[Start of section]

/-- The operations of R70 on bit vectors are the model's on numbers, in the latency of the chambers. -/
theorem scalarAlu_eq_of_aluResult {w m : Nat} {a b v : BitVec w} (h : aluResult w m a b = some v) :
    ∃ n, scalarAlu w m a.toNat b.toNat = some (n, if 0x10 ≤ m then 3 else 1) ∧ BitVec.ofNat w n = v := by
  unfold aluResult at h
  split at h
  case h_19 => exact nomatch h
  all_goals refine ⟨_, rfl, Eq.trans ?_ (Option.some.inj h)⟩
  case h_1 => rw [← BitVec.toNat_add, ofNat_toNat_self]
  case h_2 => exact ofNat_sub a b
  case h_3 => rw [← BitVec.toNat_and, ofNat_toNat_self]
  case h_4 => rw [← BitVec.toNat_or, ofNat_toNat_self]
  case h_5 => rw [← BitVec.toNat_xor, ofNat_toNat_self]
  case h_6 => rw [← BitVec.toNat_not, ← BitVec.toNat_and, ofNat_toNat_self]
  case h_7 => exact ofNat_shiftLeft a _
  case h_8 => exact ofNat_shiftRight a _
  case h_9 => exact ofNat_sshiftRight a _
  case h_10 => rw [ofNat_b2n, toSigned_toNat, toSigned_toNat]; rfl
  case h_11 => rw [ofNat_b2n]; rfl
  case h_12 =>
    rw [toSigned_toNat, toSigned_toNat]
    simp only [BitVec.slt_iff_toInt_lt]
    split <;> exact ofNat_toNat_self _
  case h_13 =>
    rw [toSigned_toNat, toSigned_toNat]
    simp only [BitVec.slt_iff_toInt_lt]
    split <;> exact ofNat_toNat_self _
  case h_14 =>
    simp only [BitVec.ult_iff_lt, BitVec.lt_def]
    split
    · rw [Nat.min_eq_left (by omega), ofNat_toNat_self]
    · rw [Nat.min_eq_right (by omega), ofNat_toNat_self]
  case h_15 =>
    simp only [BitVec.ult_iff_lt, BitVec.lt_def]
    split
    · rw [Nat.max_eq_right (by omega), ofNat_toNat_self]
    · rw [Nat.max_eq_left (by omega), ofNat_toNat_self]
  case h_16 => rw [← BitVec.toNat_mul, ofNat_toNat_self]
  case h_17 => rw [ofNat_ofSigned, toSigned_toNat, toSigned_toNat]; rfl
  case h_18 => rfl

theorem aluResult_none_scalarAlu {m a b : Nat} (h : aluResult 16 m 0#16 0#16 = none) : scalarAlu 16 m a b = none := by
  unfold scalarAlu
  split
  case h_19 | h_20 | h_21 | h_22 | h_23 => rfl
  all_goals exact absurd h (by simp [aluResult])

theorem imm13_eq (f : Fields) : f.imm13 = (immBits f).toNat := by
  rw [immBits, BitVec.toNat_append, ← Nat.shiftLeft_add_eq_or_of_lt f.minor.isLt, Nat.shiftLeft_eq]
  rfl

theorem ofSigned_toSigned_imm (w : Nat) (imm : BitVec 13) : ofSigned w (toSigned 13 imm.toNat) = (imm.signExtend w).toNat := by
  rw [toSigned_toNat, ← toNat_ofInt_eq_ofSigned]
  rfl

theorem toNat_setWidth_imm {w : Nat} (hw : 13 ≤ w) (imm : BitVec 13) : (imm.setWidth w).toNat = imm.toNat :=
  BitVec.toNat_setWidth_of_le hw

/-- The operations of R71 on bit vectors are the model's on numbers. -/
theorem ofNat_scalarImm {w : Nat} (hw : 13 ≤ w) (op : ImmOp) (a : BitVec w) (f : Fields) :
    BitVec.ofNat w (scalarImm w op a.toNat f.imm13) = immResult w op a (immBits f) := by
  rw [imm13_eq]
  generalize immBits f = imm
  have hz := toNat_setWidth_imm hw imm
  cases op <;> simp only [scalarImm, immResult, ofSigned_toSigned_imm]
  case addi => rw [← BitVec.toNat_add, ofNat_toNat_self]
  case andi => rw [← hz, ← BitVec.toNat_and, ofNat_toNat_self]
  case ori => rw [← hz, ← BitVec.toNat_or, ofNat_toNat_self]
  case xori => rw [← hz, ← BitVec.toNat_xor, ofNat_toNat_self]
  case slli => exact ofNat_shiftLeft a _
  case srli => exact ofNat_shiftRight a _
  case srai => exact ofNat_sshiftRight a _
  case slti => rw [ofNat_b2n, toSigned_toNat, toSigned_toNat]; simp only [decide_eq_true_eq]
  case sltiu => rw [ofNat_b2n]; rfl
end Sys2Proof.Machine
end

section

/-! # A chamber's scalar slot (O1) -/

namespace Sys2Proof.Machine

/-! ## Commands of a chamber that issues (R47, R52) -/

/-- A scalar-slot command of a chamber that issues, by what its meaning does to the chamber. -/
theorem exec_scalarSlot {s : State} {c : ChamberId} (h : s.Ready) (hi : s.Issues c) {i : Instr} {f : State → State} {g : Chamber → Chamber}
    (hexec : exec i s = s.command (fun s => s.issueScalar c f))
    (hf : ∀ t : State, t.chAt c = { s.chAt c with scalarUsed := true } → (∀ y, t.setCh c y = s.setCh c y) → f t = t.setCh c (g (t.chAt c))) :
    exec i s = .next (s.scalarIssue c g) := by
  rw [hexec, State.command_ready h, State.issueScalar_to hi hf]

/-- The same of a vector-slot command. -/
theorem exec_vectorSlot {s : State} {c : ChamberId} (h : s.Ready) (hi : s.Issues c) {i : Instr} {f : State → State} {g : Chamber → Chamber}
    (hexec : exec i s = s.command (fun s => s.issueVector c f))
    (hf : ∀ t : State, t.chAt c = { s.chAt c with vectorUsed := true } → (∀ y, t.setCh c y = s.setCh c y) → f t = t.setCh c (g (t.chAt c))) :
    exec i s = .next (s.vectorIssue c g) := by
  rw [hexec, State.command_ready h, State.issueVector_to hi hf]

[End of section]

What the task asks – Please copy, exactly as written, every line in the listing above from the line with "end Sys2Proof.Machine" up to and including the line with "(hexec : exec i s = s.command (fun s => s.issueScalar".

Task output –
end Sys2Proof.Machine
end

section

/-! # A chamber's scalar slot (O1) -/

namespace Sys2Proof.Machine

/-! ## Commands of a chamber that issues (R47, R52) -/

/-- A scalar-slot command of a chamber that issues, by what its meaning does to the chamber. -/
theorem exec_scalarSlot {s : State} {c : ChamberId} (h : s.Ready) (hi : s.Issues c) {i : Instr} {f : State → State} {g : Chamber → Chamber}
    (hexec : exec i s = s.command (fun s => s.issueScalar c f))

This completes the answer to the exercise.